The only way I found to get back to the same estimates was to standardize the raw data (which makes the mean = 0, so I'm back to the first example).

set.seed(666)
x1 = rnorm(1000,10,1)         
x1=scale(x1)
z = 1 + 2*x1 + 3*(x1)^2
pr = 1/(1+exp(-z)) 
y = rbinom(length(x1),1,pr)

df = data.frame(y=y,
                x1=x1,
                x2=x1^2)
glm( y~x1+x2,
     data=df,
     family="binomial")
Call:  glm(formula = y ~ x1 + x2, family = "binomial", data = df)

Coefficients:
(Intercept)           x1           x2  
     0.9872       2.4292       3.5237  

Degrees of Freedom: 999 Total (i.e. Null);  997 Residual
Null Deviance:      787.8 
Residual Deviance: 605.7    AIC: 611.7
Warning message:
glm.fit: fitted probabilities numerically 0 or 1 occurred 

So how is it possible to get the logistic estimates = what was theoretically put in the linear combination, but with an $x_1$ that is e.g. x1 = rnorm(1000,10,2)?

In addition, is it possible to add an error term here: z = 1 + 2*x1 + 3*x2 + rnorm(length(x1),0,1)? This would be the equivalent of saying $y = α_0 + β_1*x_1+β_2*x_1^2+ε$

Best Answer

The logistic regression model maintains $P(Y_i=1|X_i=x_i)=\pi_i=\frac{\exp(\beta X +\epsilon)}{1+\exp(\beta X +\epsilon)}$ where $\pi_i=E(Y_i)$, $\beta$ and $X$ are respectively a vector of the regression coefficient and a matrix of independent variables.

To generate data of logistic regression model, we set up $\beta$, $X$, and $\epsilon$.

For example, with your model of interest,

b1=1
b2=1
x1=rnorm(1000000,10,2)
x2=x1^2
e=rnorm(1000000,0,200)
pi=exp(b1*x1+b2*x2+e)/(1+exp(b1*x1+b2*x2+e))
y=rbinom(1000000,1,prob = pi)
summary(glm(y~x1+x2,family="binomial"))

Here, the error term helps mitigate the issue resulted from large $\pi$. Alternatively, adding an intercept term would also help,

b0=-100
b1=1
b2=1
x1=rnorm(1000,10,2)
x2=x1^2
e=rnorm(1000,0,10)
pi=exp(b0+b1*x1+b2*x2+e)/(1+exp(b0+b1*x1+b2*x2+e))
y=rbinom(1000,1,prob = pi)
summary(glm(y~x1+x2,family="binomial"))

It would always be good to check $y$ before model fitting to ensure that there are two classes (preferably of balanced number). If $y$ is of single class, then the model will not converge. If $y$ is of classes with (extremely) imbalanced number, the estimation of coefficients won't be accurate (note that because your model inherently violates the assumption of logistic regression, the parameter estimation are "doomed" from the start...).

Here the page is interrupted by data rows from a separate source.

-- ==== Sys2Proof/Certificates/Slice0/Obligations.lean ====
section
/-! DEFINITION. The statements about the Timer Unit. Each names in its docstring the rule of spec/ it formalises, or the
sections it rests on. `a` is a unit after its update, `t` the state after a command. -/

open Sys2Proof Sys2Proof.Machine

-- ---------------------------------------------------------------- encoding

/-- `30_encoding.md` R80 to R86: no operand bit of any command is dropped by encoding and decoding. -/
def Obligations.EncodedCommandDecodesToItself : Prop :=
  ∀ i : Instr, i.wellFormed = true → decode (encode i) = .ok i

/-- R81, R82: a decoded word encodes again to itself with the unnamed bits of `ARG` cleared, so those bits and no others
are ignored. -/
def Obligations.DecodingReadsOnlyNamedBits : Prop :=
  ∀ (w : Word) (i : Instr), decode w = .ok i →
    i.wellFormed = true ∧ encode i = w &&& (0xFFFFFFFFFF#40 ++ i.argMask)

/-- R83, R89(a): exactly the words with `OP` 0x0D or above are no command. -/
def Obligations.ReservedOpcodesAreExactlyTheRejected : Prop :=
  ∀ w : Word, decode w = .error (.reservedOp (opField (clkw := 32) w)) ↔ 0x0D ≤ (opField (clkw := 32) w).toNat

/-- R80 to R83, R86: which command every word is, its fields as printed there, taken from the word as a number: `OP` from
bit 72, `CLK` bits 71:40, `DATA8` bits 7:0, `RS` bits 10:8, `N16` bits 15:0, `SNAP` bits 39:0. -/
def Obligations.EveryWordIsTheCommandOfTheTable : Prop :=
  ∀ (w : Word) (op clk : Nat), w.toNat / 2 ^ 72 = op → w.toNat / 2 ^ 40 % 2 ^ 32 = clk →
    ∃ rs : RegSelect,
      [RegSelect.countLo, .countHi, .latchLo, .latchHi, .control, .reserved5, .reserved6,
        .reserved7][w.toNat / 2 ^ 8 % 2 ^ 3]? = some rs ∧
      (op = 0x00 → decode w = .ok (.reset clk)) ∧
      (op = 0x01 → decode w = .ok (.advance clk)) ∧
      (op = 0x02 → decode w = .ok (.valueAt clk)) ∧
      (op = 0x03 → decode w = .ok (.setLatchLo clk (BitVec.ofNat 8 w.toNat))) ∧
      (op = 0x04 → decode w = .ok (.setLatchHi clk (BitVec.ofNat 8 w.toNat))) ∧
      (op = 0x05 → decode w = .ok (.setControl clk (BitVec.ofNat 8 w.toNat))) ∧
      (op = 0x06 → decode w = .ok (.ackAlarm clk)) ∧
      (op = 0x07 → decode w = .ok (.regRead clk rs)) ∧
      (op = 0x08 → decode w = .ok (.regWrite clk rs (BitVec.ofNat 8 w.toNat))) ∧
      (op = 0x09 → decode w = .ok (.cascadeTick clk (BitVec.ofNat 16 w.toNat))) ∧
      (op = 0x0A → decode w = .ok (.rebase clk)) ∧
      (op = 0x0B → decode w = .ok (.snapshot clk)) ∧
      (op = 0x0C → decode w = .ok (.restore clk (BitVec.ofNat 40 w.toNat)))

/-- `95_test_vectors.md` section 2.13: a few printed words, one at least of each format. -/
def Obligations.PrintedWordsDecode : Prop :=
  decode 0x00123456780000000000 = .ok (.reset 305419896) ∧
    decode 0x01000000230FFFFFFFFF = .ok (.advance 35) ∧
    decode 0x030000010000000000AB = .ok (.setLatchLo 256 0xAB) ∧
    decode 0x0500000100000000000F = .ok (.setControl 256 0x0F) ∧
    decode 0x07000000010000FFFCFF = .ok (.regRead 1 .control) ∧
    decode 0x08000000010000000380 = .ok (.regWrite 1 .latchHi 0x80) ∧
    decode 0x0900000002000000FFFF = .ok (.cascadeTick 2 0xFFFF) ∧
    decode 0x0A000100000000000000 = .ok (.rebase 65536) ∧
    decode 0x0C000000040B12345678 = .ok (.restore 4 0x0B12345678)

-- ---------------------------------------------------------------- the step

/-- R67, R83: a step takes the next presented word off the stream and runs the command it decodes to. The stream is the
model's own (log entry 1). -/
def Obligations.StepRunsTheDecodedCommand : Prop :=
  ∀ (s : State) (w : Word) (rest : List Word) (i : Instr), s.commands = w :: rest → decode w = .ok i →
    i.wellFormed = true ∧ step s = exec i { s with commands := rest }

/-- R89(a), R222: a word with a reserved `OP` sets `FAULT` bit 3, reports it, and changes nothing else. -/
def Obligations.ReservedOpcodeRaisesIllop : Prop :=
  ∀ (s : State) (w : Word) (rest : List Word), s.commands = w :: rest → 0x0D ≤ (opField (clkw := 32) w).toNat →
    step s = .next
      { unit := { s.unit with fault := s.unit.fault ||| 8#7 }, commands := rest
        result := some { fault := 8#7, n := 0, value := 0 }, messages := [] }

/-- R238, R260: with no command presented the block holds its state. The idle step is the model's (log entry 13). -/
def Obligations.IdleStepHoldsState : Prop :=
  ∀ s : State, s.commands = [] → step s = .next s

/-- R263: every command in every state has an outcome; that the stream of presented commands stays is the model's (log
entry 1). Every step goes on: with a word presented by R263, and with none by the idle step, which R263 does not speak of
and which is the model's (log entry 13, DEDUCED from R238 and R260). -/
def Obligations.EveryCommandCompletes : Prop :=
  (∀ (i : Instr) (s : State), ∃ t r, exec i s = .next t ∧ t.commands = s.commands ∧ t.result = some r) ∧
    ∀ s : State, ∃ t, step s = .next t

-- ---------------------------------------------------------------- power-on and RESET

/-- R35, R261: the state after power-on is `FAULT = 0` and the effect of `RESET 0`, with its message; that no command
has been presented or executed is the model's choice (log entry 3). -/
def Obligations.PowerOnIsResetAtZero : Prop :=
  State.reset.unit.fault = 0 ∧ State.reset.unit.len = 1 ∧
    State.reset.unit.current =
      { basis := 0, pred := none, count := 0xFFFF, latch := 0xFFFF, running := false, oneShot := false,
        cascade := false, loadReq := false } ∧
    State.reset.unit.lastUpdate = 0 ∧ State.reset.unit.armed = none ∧ State.reset.messages = [.schedule none] ∧
    ∀ s : State, s.unit.fault = 0 →
      exec (.reset 0) s =
        .next { State.reset with commands := s.commands, result := some { fault := 0, n := 0, value := 0 } }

Here, the error term/the intercept term helps to ensure that not all $y$ would be of a single class. The variance of the error term or the value of the intercept can be determined based on the range of $x_2$ so that $\pi$ would be of higher variance.

However, it is worth noting that it would be very difficult, if not impossible, to obtain accurate estimate of $\beta$s given the specified model of $y=\beta_1 X_1+\beta_2 X_1^2+\epsilon$. The model estimates do not match the specified generative value because $X_1^2$ and $X_1$ are highly collinear, which results in violation of the assumption that the predictors should be independent. I suppose derivation can be done to show how the $\beta$ estimates would change under this particular model given the generative regression coefficients and the simulation can probably follow the derivation to achieve more accurate recovery of the parameters.